What are some contributing factors to cummulative trauma with chronic reccuring pain?

  • Imbalance between the length and strength of the muscles
  • Rapid or excessive repeated eccentric demand
  • Muscle weakness
  • Bone malalignment or weak structural support
  • Change in the usual intensity or demands
  • Returning to an activity too soon after an injury
  • Sustained awkward postures or motions
  • Environmental factors
  • Age-related factors
  • Training errors


What are the 4 steps to a rehabilitation plan?

Where to start?

  1. Restore Biomechanical Integrity / Mobilization (Mobility) 
  2. Stabilization (Neuromuscular adaptation/control)
  3. Strength and Endurance 
  4. Power and/or Functional Integration 



Describe the first step of a Rehab program

(Mobilization Phase)

Restore Biomechanical Integrity Mobilization (Mobility)

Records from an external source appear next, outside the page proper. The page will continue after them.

theorem toNat_limb (v n : Nat) : (BitVec.ofNat 32 (limb v n)).toNat = limb v n := by
  rw [BitVec.toNat_ofNat, Nat.mod_eq_of_lt (limb_lt v n)]

/-- Writing limb n of `v` loads one limb more. -/
theorem setLimb_loaded (u v n : Nat) :
    setLimb (loaded u v n) n (BitVec.ofNat 32 (limb v n)) = loaded u v (n + 1) := by
  have hpos : 0 < 2 ^ (32 * n) := by positivity
  have hlow : loaded u v n % 2 ^ (32 * n) = v % 2 ^ (32 * n) := by
    rw [loaded, Nat.add_mul_mod_self_right, Nat.mod_mod]
  have hhigh : loaded u v n / 2 ^ (32 * n) = u / 2 ^ (32 * n) := by
    rw [loaded, Nat.add_mul_div_right _ _ hpos, Nat.div_eq_of_lt (Nat.mod_lt _ hpos), zero_add]
  have hstep : 2 ^ (32 * (n + 1)) = 2 ^ (32 * n) * 2 ^ 32 := by rw [mul_add, mul_one, pow_add]
  rw [setLimb_eq, toNat_limb, hlow, hstep, ← Nat.div_div_eq_div_mul, hhigh, loaded, mod_limb_succ, hstep,
    ← Nat.div_div_eq_div_mul]
  ring

/-- The same block with another value in x[i]. -/
def State.withReg (s : State) (i : Reg) (v : Nat) : State := { s with x := writeReg s.x i v }

/-- A window write of a limb below L while idle (10_state.md R39). -/
theorem step_windowWrite_withHost {s : State} (i : Reg) {j : Nat} (v : Word) (hb : s.busy = false)
    (hj : j < s.cfg.limbs) (hL : s.cfg.limbs ≤ 128) (es : List Event) (rs : List Response) :
    step (s.withHost (hostWR (limbOffset i j) v ++ es) rs) =
      .next ((s.withReg i (setLimb (readReg s.x i) j v)).withHost es (.ok :: rs)) := by
  have hstep := step_windowWrite (s := s.withHost (hostWR (limbOffset i j) v ++ es) rs) hb (by omega) rfl
  rw [windowWrite_of_lt i v (by exact hj)] at hstep
  exact hstep

/-- Writing limbs 0 to n − 1 takes n steps and loads them (30_encoding.md R107). -/
theorem run_loadLimbs {s : State} (i : Reg) (v : Nat) (hb : s.busy = false) (hL : s.cfg.limbs ≤ 128) (n : Nat) :
    n ≤ s.cfg.limbs → ∀ (es : List Event) (rs : List Response),
    Host.Core.run Sys2Proof.core n (s.withHost (loadLimbs i v n ++ es) rs) =
      .next ((s.withReg i (loaded (readReg s.x i) v n)).withHost es (List.replicate n .ok ++ rs)) := by
  induction n with
  | zero =>
    intro _ es rs
    rw [loaded_zero, State.withReg, writeReg_readReg]
    rfl
  | succ n ih =>
    intro hn es rs
    have hlast := step_windowWrite_withHost (s := s.withReg i (loaded (readReg s.x i) v n)) i
      (BitVec.ofNat 32 (limb v n)) hb hn hL es (List.replicate n .ok ++ rs)
    rw [loadLimbs, List.append_assoc, run_add n 1 _ _ (ih (by omega) _ rs)]
    refine (run_one hlast).trans ?_
    simp [State.withReg, setLimb_loaded, List.replicate_succ]

/-- Settles O59: L limbs are written, and no bit of a register lies above them. -/
theorem loadWritesTheWholeRegister : Obligations.LoadWritesTheWholeRegister := by
  intro s i v hinv hb hv hin
  obtain ⟨⟨-, hL⟩, -⟩ := hinv.legal
  have hrun := run_loadLimbs i v hb hL s.cfg.limbs le_rfl [] s.responses
  rw [List.append_nil, ← hostLDX, ← hin, loaded_of_lt (hinv.regs i) hv] at hrun
  exact hrun

/-! ### STX -/

/-- The responses to a read of limbs 0 to n − 1 of x[i], newest first. -/
def limbResponses (s : State) (i : Reg) : Nat → List Response
  | 0 => []
  | n + 1 => .data (BitVec.ofNat 32 (limb (readReg s.x i) n)) :: limbResponses s i n

theorem assembleLimbs_limbResponses (s : State) (i : Reg) (rs : List Response) (n : Nat) :
    assembleLimbs n (limbResponses s i n ++ rs) = some (readReg s.x i % 2 ^ (32 * n)) := by
  induction n with
  | zero => simp [assembleLimbs, Nat.mod_one]
  | succ n ih =>
    rw [limbResponses, List.cons_append, assembleLimbs, ih, toNat_limb, mod_limb_succ]
    rfl

/-- A window read of a limb below L while idle (10_state.md R39). -/
theorem step_windowRead_withHost {s : State} (i : Reg) {j : Nat} (hb : s.busy = false) (hj : j < s.cfg.limbs)
    (hL : s.cfg.limbs ≤ 128) (es : List Event) (rs : List Response) :
    step (s.withHost (hostRD (limbOffset i j) ++ es) rs) =
      .next (s.withHost es (.data (BitVec.ofNat 32 (limb (readReg s.x i) j)) :: rs)) := by
  have hstep := step_windowRead (s := s.withHost (hostRD (limbOffset i j) ++ es) rs) hb (by omega) rfl
  rw [windowRead_of_lt i (by exact hj)] at hstep
  exact hstep

/-- Reading limbs 0 to n − 1 takes n steps and changes the response log alone (30_encoding.md R107). -/
theorem run_readLimbs {s : State} (i : Reg) (hb : s.busy = false) (hL : s.cfg.limbs ≤ 128) (n : Nat) :
    n ≤ s.cfg.limbs → ∀ (es : List Event) (rs : List Response),
    Host.Core.run Sys2Proof.core n (s.withHost (readLimbs i n ++ es) rs) =
      .next (s.withHost es (limbResponses s i n ++ rs)) := by
  induction n with
  | zero => exact fun _ _ _ => rfl
  | succ n ih =>
    intro hn es rs
    rw [readLimbs, List.append_assoc, run_add n 1 _ _ (ih (by omega) _ rs),
      run_one (step_windowRead_withHost i hb hn hL es _)]
    rfl

/-- Settles O60: the L limbs are the whole of x[i], since x[i] is below 2^W. -/
theorem storeReadsTheWholeRegister : Obligations.StoreReadsTheWholeRegister := by
  intro s i hinv hb hin
  obtain ⟨⟨-, hL⟩, -⟩ := hinv.legal
  have hrun := run_readLimbs i hb hL s.cfg.limbs le_rfl [] s.responses
  rw [List.append_nil, ← hostSTX, ← hin] at hrun
  have hvalue : readReg s.x i % 2 ^ (32 * s.cfg.limbs) = readReg s.x i := Nat.mod_eq_of_lt (hinv.regs i)
  refine ⟨_, hrun, rfl, ?_⟩
  rw [← hvalue]
  exact assembleLimbs_limbResponses s i s.responses s.cfg.limbs

end Sys2Proof.Machine
end

section
/-! PROOFS of the family 40_modmul_montgomery.md, first part: the four multiplier commands, and the Montgomery
domain. -/

namespace Sys2Proof.Machine
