/-- The governor's inputs and its record (R18). -/
structure Governor where
  supply : SupplyState
  volume : Nat
  busy   : Bool
  budget : Nat
  imax   : Nat
  record : GrantRecord
  deriving DecidableEq, Repr

/-- R19. -/
def Governor.reset : Governor :=
  { supply := .low, volume := 128, busy := false, budget := 200, imax := 150
    record := { supply := .low, mceil := 160, dceil := 96, reserve := false, audio := 27, headroom := 143 } }

/-! ## Voice engine (chapter 3) -/

/-- Envelope states (R33). -/
inductive EnvelopeState where
  | attack | sustain | release
  deriving DecidableEq, Repr

/-- A pending key (R35). -/
inductive Key where
  | on | off
  deriving DecidableEq, Repr

/-- A voice record (R33); the position is `posInt` + `posFrac` / 256. -/
structure VoiceRecord where
  mode         : VoiceMode
  volume       : Nat
  substitution : Substitution
  waveStart    : Nat
  waveLength   : Nat
  loopStart    : Nat
  loopMode     : LoopMode
  pitchStep    : Nat
  posInt       : Nat
  posFrac      : Nat
  envState     : EnvelopeState
  envLevel     : Nat
  attackRate   : Nat
  sustainLevel : Nat
  releaseRate  : Nat
  deriving DecidableEq, Repr

/-- The reset column of R33. -/
def VoiceRecord.reset : VoiceRecord :=
  { mode := .off, volume := 127, substitution := .none, waveStart := 0, waveLength := 1, loopStart := 0
    loopMode := .once, pitchStep := 256, posInt := 0, posFrac := 0, envState := .release, envLevel := 0
    attackRate := 255, sustainLevel := 255, releaseRate := 255 }

/-- A voice's pending record (R35). -/
structure PendingVoice where
  volume       : Option Nat
  substitution : Option Substitution
  waveStart    : Option Nat
  waveLength   : Option Nat
  loopStart    : Option Nat
  loopMode     : Option LoopMode
  pitchStep    : Option Nat
  attackRate   : Option Nat
  sustainLevel : Option Nat
  releaseRate  : Option Nat
  mode         : Option VoiceMode
  key          : Option Key
  streamOpen   : Bool
  deriving DecidableEq, Repr

/-- An empty pending record with the stream-open mark clear (R37 step 6, R53). -/
def PendingVoice.empty : PendingVoice := ⟨none, none, none, none, none, none, none, none, none, none, none, none, false⟩

/-- The voice engine with its wave memory (R33, R35, R48). -/
structure VoiceEngine where
  voices   : Tab 8 VoiceRecord
  pendings : Tab 8 PendingVoice
  wave     : Memory
  deriving DecidableEq, Repr

/-- R53. -/
def VoiceEngine.reset : VoiceEngine :=
  { voices := .replicate 8 .reset, pendings := .replicate 8 .empty, wave := [] }

/-! ## Stream buffers (chapter 4) -/

/-- Stream states (R54). -/
inductive StreamState where
  | closed | fill | play | starved
  deriving DecidableEq, Repr

/-- A held block: its sequence number and its 64 samples, each a signed byte (R54, R56). -/
structure Block where
  seq     : Byte
  samples : List Byte
  deriving DecidableEq, Repr

/-- The nine counters of a stream record (R73). -/
structure StreamCounters where
  played    : Nat
  lost      : Nat
  late      : Nat
  duplicate : Nat
  overrun   : Nat
  exhausted : Nat
  reordered : Nat
  resync    : Nat
  unbound   : Nat
  deriving DecidableEq, Repr

def StreamCounters.zero : StreamCounters := ⟨0, 0, 0, 0, 0, 0, 0, 0, 0⟩

/-- A stream record (R54); `held` stands in order of increasing distance from `x`. -/
structure StreamRecord where
  state        : StreamState
  x            : Byte
  depth        : Nat
  limit        : Nat
  held         : List Block
  missingRun   : Nat
  lastPlayed   : List Byte
  periodValues : List Byte
  counters     : StreamCounters
  deriving DecidableEq, Repr

/-- 64 samples of 0. -/
def silence : List Byte := List.replicate 64 0

/-- The reset column of R54. -/
def StreamRecord.reset : StreamRecord :=
  { state := .closed, x := 0, depth := 2, limit := 2, held := [], missingRun := 0
    lastPlayed := silence, periodValues := silence, counters := .zero }

/-- The stream buffers (R54 to R56); `sampleIndex` is the output sample of the period that comes next (R63). -/
structure StreamBuffers where
  records     : Tab 8 StreamRecord
  freeSlots   : Nat
  stray       : Nat
  sampleIndex : Nat
  deriving DecidableEq, Repr

/-- R74. -/
def StreamBuffers.reset : StreamBuffers :=
  { records := .replicate 8 .reset, freeSlots := 48, stray := 0, sampleIndex := 0 }

/-! ## Mixer (chapter 5) -/

/-- The five settings (R75). -/
structure MixSettings where
  master     : Nat
  global     : GlobalSubstitution
  tone       : Bool
  amplitude  : Nat
  halfPeriod : Nat
  deriving DecidableEq, Repr

/-- The pending settings record (R75). -/
structure PendingMix where
  master     : Option Nat
  global     : Option GlobalSubstitution
  tone       : Option Bool
  amplitude  : Option Nat
  halfPeriod : Option Nat
  deriving DecidableEq, Repr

  1. Myofascial and connective tissue length and flexibility 
  2. Arthrokinematic deficits 
  3. ROM 
  4. Promote increased vascularity 
  5. Manipulation and mobilization; IASTM, dry needling, electrical physiological therapeutics, soft tissue and stretching techniques; manual resistance techniques (e.g. PIR, PNF, PFS, MEP). 


What are the classifications of muscle tightness?

0 = no tightness, normal end feel at end PROM 

1= slight tightness, Lack of springy end feel end PROM 

2=tightness, Lack of end feel very early in within PROM, weaker?


Describe the second step of a Rehab program

(stabilisation Phase)

Stabilization Neuromuscular adaptation/control

  • exercises to enhance conscious awareness of specific regions, movements and/or musculature requiring activation. 
  • The patient cognitively performs these corrective exercises (e.g. activation of the TA or VMO independently of the superficial muscles as part of the first stage of motor learning. (muscle setting)
  • These are rehearsed until they become automated 


Describe the third step of a Rehab program

Strength and Endurance Phase

  • Exercises address specific needs of patient
  • Exercise intensity; sets; repetitions; and exercise technique are purposely defined in order to achieve appropriate functional gains 
  • Decide what is needed – strength, endurance, neuromuscular efficiency, motor control ? 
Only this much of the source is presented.